Ohio State is in the process of evaluating a possible $50 million loss in revenue from playing a season without fans in the nation's sixth-largest college football stadium.   

Buckeyes' Athletic Director Gene Smith put that possibility in perspective at the end of a Friday morning conference call with the media. He said the net losses from playing a single game without fans would be $5 million to $7 million.

That would suggest a loss that could approach $50 million for one of the country's richest athletic departments. Ohio State has played seven regular-season home games since 2005. 

"If you don't have a season, just do the math on that," Smith said "Seven home games. That's why seven home games have always been important to us." 

That projection does not include any loss in TV revenue. If there were no fans that hit would include the loss of ticket revenue, parking and concessions. 

Ohio State's athletic department is currently third nationally with revenues surpassing $205 million in the latest USA Today financial database

Smith said his department is beginning to crunch the numbers on what a fiscal 2020-2021 would look like. 

Ohio State will finish the fiscal year with reserves between $10.2 million to $10.3 million Smith said. That includes the shortfall in revenue distribution due to the cancellation of the NCAA Tournament.

Not that Smith is expecting an empty stadium. One of the most powerful and influential figures in college sports questioned whether games could be played 1) without fans and 2) without students on campus.

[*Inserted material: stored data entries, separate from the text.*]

/-- The state with the parts blanked out that an operation on sessions, ports, slips or staged lines may change: the reference counts
of the pictures, the staged lines, the pipeline's candidates and hold, the ports, the pending slips with the slip writer's state, and
the notice flags. -/
def sessionPart (s : State) : State :=
  { s with
    pics := s.pics.map fun r => { r with refs := 0 }
    store := { s.store with sets := Vector.replicate 16 {} }
    pipe := { s.pipe with candidates := Vector.replicate 4 none, hold := none }, ports := Vector.replicate 4 {}
    composer := { s.composer with pending := [], writer := .idle }, notice := { s.notice with flags := 0 } }

theorem vector_set_map {α β : Type} {n : Nat} (f : α → β) (v : Vector α n) (i : Nat) (h : i < n) (x : α) (e : f x = f v[i]) :
    (v.set i x).map f = v.map f := by
  ext j hj
  simp only [Vector.getElem_map, Vector.getElem_set]
  split
  · next hij => subst hij; exact e
  · rfl

@[simp] theorem sessionPart_modPort (p : PortNo) (f : Port → Port) (s : State) : sessionPart (modPort p f s) = sessionPart s := rfl
@[simp] theorem sessionPart_modSet (i : Fin 16) (f : LineSet → LineSet) (s : State) :
    sessionPart (modStore (modSet i f) s) = sessionPart s := rfl
@[simp] theorem sessionPart_mapWays (f : Way → Way) (s : State) : sessionPart (modStore (mapWays f) s) = sessionPart s := rfl
@[simp] theorem sessionPart_dropPin (p : PortNo) (pic : Fin 16) (line : Nat) (s : State) :
    sessionPart (modStore (dropPin p pic line) s) = sessionPart s := rfl
theorem sessionPart_modPipe (f : Pipeline → Pipeline) (s : State)
    (h : ∀ q, { f q with candidates := Vector.replicate 4 none, hold := none } =
      { q with candidates := Vector.replicate 4 none, hold := none }) : sessionPart (modPipe f s) = sessionPart s := by
  simp only [sessionPart, modPipe, h]
@[simp] theorem sessionPart_reportPhased (p : PortNo) (s : State) : sessionPart (modPipe (reportPhased p) s) = sessionPart s :=
  sessionPart_modPipe _ _ fun q => by unfold reportPhased; split <;> rfl
@[simp] theorem sessionPart_reportWithdrawn (p : PortNo) (s : State) :
    sessionPart (modPipe (reportWithdrawn p) s) = sessionPart s :=
  sessionPart_modPipe _ _ fun q => by unfold reportWithdrawn; split <;> rfl
@[simp] theorem sessionPart_reportDone (p : PortNo) (s : State) : sessionPart (modPipe (reportDone p) s) = sessionPart s :=
  sessionPart_modPipe _ _ fun q => by unfold reportDone; split <;> rfl
@[simp] theorem sessionPart_reportTrailerPlayed (p : PortNo) (s : State) :
    sessionPart (modPipe (reportTrailerPlayed p) s) = sessionPart s :=
  sessionPart_modPipe _ _ fun q => by unfold reportTrailerPlayed; split <;> rfl
@[simp] theorem sessionPart_raise (c : Nat) (s : State) : sessionPart (raise c s) = sessionPart s := rfl
@[simp] theorem sessionPart_pending (s : State) (l : List Slip) :
    sessionPart { s with composer := { s.composer with pending := l } } = sessionPart s := rfl
@[simp] theorem sessionPart_writer (s : State) (w : WriterState) :
    sessionPart { s with composer := { s.composer with writer := w } } = sessionPart s := rfl

/-- A change of a picture's reference count alone leaves `sessionPart` alone. -/
theorem sessionPart_modPic (k : Fin 16) (f : PictureRecord → PictureRecord) (s : State)
    (h : ∀ r, { f r with refs := 0 } = { r with refs := 0 }) : sessionPart (modPic k f s) = sessionPart s := by
  have := vector_set_map (fun r : PictureRecord => { r with refs := 0 }) s.pics k.val k.isLt (f s.pics[k]) (h _)
  simp only [sessionPart, modPic, State.mk.injEq, and_self, true_and, and_true]
  exact this

theorem sessionPart_ite (c : Prop) [Decidable c] (a b : State) :
    sessionPart (if c then a else b) = if c then sessionPart a else sessionPart b := apply_ite _ _ _ _

/-- A fold over operations that leave `sessionPart` alone leaves it alone. -/
theorem sessionPart_foldl {α : Type} (f : State → α → State) (h : ∀ x a, sessionPart (f x a) = sessionPart x) (l : List α)
    (s : State) : sessionPart (l.foldl f s) = sessionPart s := by
  induction l generalizing s with
  | nil => rfl
  | cons a l ih => rw [List.foldl_cons, ih, h]

theorem sessionPart_forPorts (f : PortNo → State → State) (h : ∀ p x, sessionPart (f p x) = sessionPart x) (s : State) :
    sessionPart (forPorts f s) = sessionPart s := sessionPart_foldl _ (fun x p => h p x) _ s

@[simp] theorem sessionPart_modSession (p : PortNo) (f : Session → Session) (s : State) : sessionPart (modSession p f s) = sessionPart s := rfl

@[simp] theorem sessionPart_modCounts (p : PortNo) (f : Counts → Counts) (s : State) : sessionPart (modCounts p f s) = sessionPart s := rfl

@[simp] theorem sessionPart_modLink (p : PortNo) (f : Link → Link) (s : State) : sessionPart (modLink p f s) = sessionPart s := rfl

@[simp] theorem sessionPart_releaseRef (k : Fin 16) (s : State) : sessionPart (releaseRef k s) = sessionPart s := sessionPart_modPic _ _ _ fun _ => rfl

@[simp] theorem sessionPart_takeRef (k : Fin 16) (s : State) : sessionPart (takeRef k s) = reportPicture k (sessionPart s) :=
  congrArg (reportPicture k) (sessionPart_modPic k (fun r => { r with refs := r.refs + 1 }) s fun _ => rfl)

@[simp] theorem sessionPart_askLine (p : PortNo) (pic : Fin 16) (line : Nat) (s : State) : sessionPart (askLine p pic line s) = sessionPart s := by
  unfold askLine
  (try dsimp only)
  (repeat' split) <;> simp [sessionPart_ite]

@[simp] theorem sessionPart_answerWaiters (pic : Fin 16) (line : Nat) (w : Bool) (s : State) : sessionPart (answerWaiters pic line w s) = sessionPart s := by
  unfold answerWaiters
  apply sessionPart_forPorts
  intro p x
  (repeat' split) <;> simp

@[simp] theorem sessionPart_withdrawWait (p : PortNo) (s : State) : sessionPart (withdrawWait p s) = sessionPart s := by
  unfold withdrawWait
  (try dsimp only)
  (repeat' split) <;> simp [sessionPart_ite]

@[simp] theorem sessionPart_dropPins (p : PortNo) (s : State) : sessionPart (dropPins p s) = sessionPart s := by
  unfold dropPins
  (try dsimp only)
  (repeat' split) <;> simp [sessionPart_ite]

@[simp] theorem sessionPart_installLine (pic : Fin 16) (line : Nat) (bytes : List Byte) (s : State) : sessionPart (installLine pic line bytes s) = sessionPart s := by
  unfold installLine
  (try dsimp only)
  (repeat' split) <;> simp [sessionPart_ite]

@[simp] theorem sessionPart_fillWay (pic : Fin 16) (line : Nat) (w : Bool) (s : State) : sessionPart (fillWay pic line w s) = sessionPart s := by
  unfold fillWay
  (try dsimp only)
  (repeat' split) <;> simp [sessionPart_ite]

@[simp] theorem sessionPart_unjoin (pic : Fin 16) (line : Nat) (s : State) : sessionPart (unjoin pic line s) = sessionPart s := sessionPart_forPorts _ (fun _ _ => sessionPart_modPort _ _ _) s

@[simp] theorem sessionPart_pump (p : PortNo) (s : State) : sessionPart (pump p s) = sessionPart s := by
  unfold pump
  (try dsimp only)
  (repeat' split) <;> simp [sessionPart_ite]

@[simp] theorem sessionPart_stageLine (p : PortNo) (n : Nat) (s : State) : sessionPart (stageLine p n s) = sessionPart s := by
  unfold stageLine
  (try dsimp only)
  (repeat' split) <;> simp [sessionPart_ite]

@[simp] theorem sessionPart_service (p : PortNo) (s : State) : sessionPart (service p s) = sessionPart s := by
  unfold service
  (try dsimp only)
  (repeat' split) <;> simp [sessionPart_ite]

@[simp] theorem sessionPart_judgeWriterFrom (w : WriterState) (s : State) : sessionPart (judgeWriterFrom w s) = sessionPart s := by
  unfold judgeWriterFrom
  (try dsimp only)
  (repeat' split) <;> simp [sessionPart_ite]

@[simp] theorem sessionPart_judgeWriter (s : State) : sessionPart (judgeWriter s) = sessionPart s := by
  unfold judgeWriter
  (try dsimp only)
  (repeat' split) <;> simp [sessionPart_ite]

@[simp] theorem sessionPart_blockPort (p : PortNo) (s : State) : sessionPart (blockPort p s) = sessionPart s := by
  unfold blockPort
  (try dsimp only)
  (repeat' split) <;> simp [sessionPart_ite]

@[simp] theorem sessionPart_compose (x : Slip) (s : State) : sessionPart (compose x s) = sessionPart s := by
  unfold compose
  dsimp only
  simp only [sessionPart_ite, sessionPart_blockPort, sessionPart_judgeWriter, sessionPart_pending, sessionPart_raise,
    sessionPart_releaseRef, ite_self]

"That one I've thought about a little bit," Smith said. "I struggle with that concept. When I first heard [games without fans] I said, 'OK, that could work.' But if we don't have fans in the stands we've determined it's not safe for them in a gathering environment. Why would it be safe for the players?"

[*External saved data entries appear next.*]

/-- The port of a number, where there is one. -/
theorem portOf_eq (n : Nat) : (if n < 4 then [Fin.ofNat 4 n] else []) = (List.finRange 4).filter fun p => decide (p.val = n) := by
  split
  · next small =>
    interval_cases n <;> rfl
  · next great => exact (List.filter_eq_nil_iff.2 fun p _ => by simp; omega).symm

/-- R93: the ports a record names that exist. -/
theorem namedPorts_eq : namedPorts r =
    if byteAt r 8 = 1 then livePorts (recMask r)
    else if byteAt r 8 = 2 then (List.finRange 4).filter fun p => decide (p.val = byteAt r 13)
    else if byteAt r 8 = 6 ∨ byteAt r 8 = 7 then (List.finRange 4).filter fun p => decide (p.val = byteAt r 12) else [] := by
  unfold namedPorts recSendPort recPort
  rw [portOf_eq, portOf_eq]
  cases kind : kindOf r with
  | none =>
    have other := kindOf_eq_none.1 kind
    rw [if_neg (by omega), if_neg (by omega), if_neg (by omega)]
  | some k =>
    rw [kindOf_eq_some.1 kind]
    cases k <;> simp [kindByte]
end

/-- R93, check 7, failing. -/
theorem captionOk_eq_false {base : Option Nat} {slots : Nat} {f : SendFields} : captionOk base slots f = false ↔
    f.captionLen ≠ 0 ∧ (240 < f.captionLen ∨
      ¬(base.any fun b => b ≤ f.captionAddr && f.captionAddr + f.captionLen ≤ b + 128 * slots) = true) := by
  by_cases short : f.captionLen ≤ 240
  · cases base <;> simp [captionOk, short, not_lt.2 short]
  · simp [captionOk, short, not_le.1 short]

theorem validRpm_eq_false {n : Nat} : validRpm n = false ↔ n ∉ [60, 90, 120] := by
  simp [validRpm, and_assoc]

/-- R93, check 10, failing. -/
theorem badLines_iff {s : State} {r : List Byte} : badLines s r = true ↔
    recLines r < 32 ∨ 4096 < recLines r ∨ s.cfg.slots[recSlot r].size < recLines r * strideOf (recIoc r) := by
  simp [badLines, or_assoc]

/-- R93, check 13, failing. -/
theorem livePortBusy_iff {q : Port} : livePortBusy q = true ↔ q.session.state ≠ .idle ∨ q.hold = true ∨ q.contexts ≠ [] := by
  simp [livePortBusy, or_assoc]

theorem mem_allPorts (p : PortNo) : p ∈ allPorts := by
  fin_cases p <;> simp [allPorts]

/-- R93, check 17, failing: no job of the port that an abort still finds has the id. -/
theorem findsJob_eq_false {n : Nat} {q : Port} : findsJob (.id n) q = false ↔
    (q.queue.any fun j => j.id = n) = false ∧
      (q.active.any fun b => b.job.id = n && (!b.begun || q.session.outcome = none)) = false ∧
      (q.contexts.any fun c => c.job.id = n) = false := by
  have active : (findActive (.id n) q).isSome = q.active.any fun b => b.job.id = n && (!b.begun || q.session.outcome = none) := by
    cases active : q.active with
    | none => simp [findActive, active]
    | some b =>
      rw [findActive_eq active]
      split_ifs with found <;> simp_all [aims]
  rw [findsJob, active, Bool.or_eq_false_iff, Bool.or_eq_false_iff, and_assoc]
  rfl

Same for playing games without students back on campus. That has largely been a deal breaker for administrators in the wake of the coronavirus pandemic. However, Smith said he had heard in a general sense that option was being considered elsewhere in the country. 

"Think about that, if students aren't on campus that means the institution has made a decision it's not safe for those students to be here on campus," Smith said. "Why would it be safe for student-athletes? I keep hearing and it's like, 'How does that work? It doesn't make sense.'"

A full Ohio Stadium generates almost $50 million each year for Ohio State. USATSI

Ohio State finished third nationally in 2019 averaging more than 103,000 fans in 102,082-seat Ohio Stadium. 

Smith is a leading voice in college athletes, beginning his 14th year as AD at Ohio State. He is a former member of the men's basketball committee and executive director of the Division I-A Athletic Directors Association.

He is currently co-chair of the NCAA Board of Governors Federal and State Legislation Working Group that is expected to forward name, image and likeness recommendations later this month. 

  • He mentioned a "collective effort" by several parties in deciding when football will return. But major college athletics is anything but collaborative.
  • Leagues can't even decide on a uniform number of conference games. The Pac-12, Big 12 and Big Ten play nine. The ACC and SEC play eight. 
  • NCAA medical return-to-play guidelines are just that … guidelines, not hard and fast rules. 
  • The conferences themselves cancelled their basketball tournaments last month on their own in disjointed order.
  • If it's all about student-athlete welfare consider Wisconsin. The Big Ten powerhouse said the NCAA "overreacted" in granting an extra year of eligibility to athletes in spring sports. 

"We can't promise you anything," Wisconsin AD Barry Alvarez told the Wisconsin State Journal.

"If it was football, we'd have a different conversation …," Smith said reacting to that story.  

Plus, there is no central authority in the sport. In times like these when one is desperately needed Smith said the Power Five commissioners and Division I Football Oversight Committee would take the lead. 

"Those are two we lean on," said Smith, who added: "You're right. There's probably going to be an inflection point. There's going to be a difference of opinion on something. The reality is we think everyone at least as athletic directors and Power Five commissioners and people on Football Oversight Committee, player safety is going to be paramount." 

What Smith would not predict a return to play. CBS Sports has previously reported all options are on the table for playing the 2020 season, including one that would be played in spring 2021. 

"I'm hopeful we have football season in the fall," Smith said. "I'm entering this return-to-play thought process with the hopes that some model will work for the fall. That might be naïve on my part. I have to believe something is going to happen. What it's going to look like, I don't know." 

The NCAA on Friday announced formation the Covid-19 Playing and Practice Seasons Working Group. In a release, the association admitted there will be "possible modifications of conditioning and training in the summer and preseason," for football.

"The foundation of return to practice and competition is public health," the NCAA said. "Assuming safety principles are in place, there are many 'what if' scenarios that this group will assess."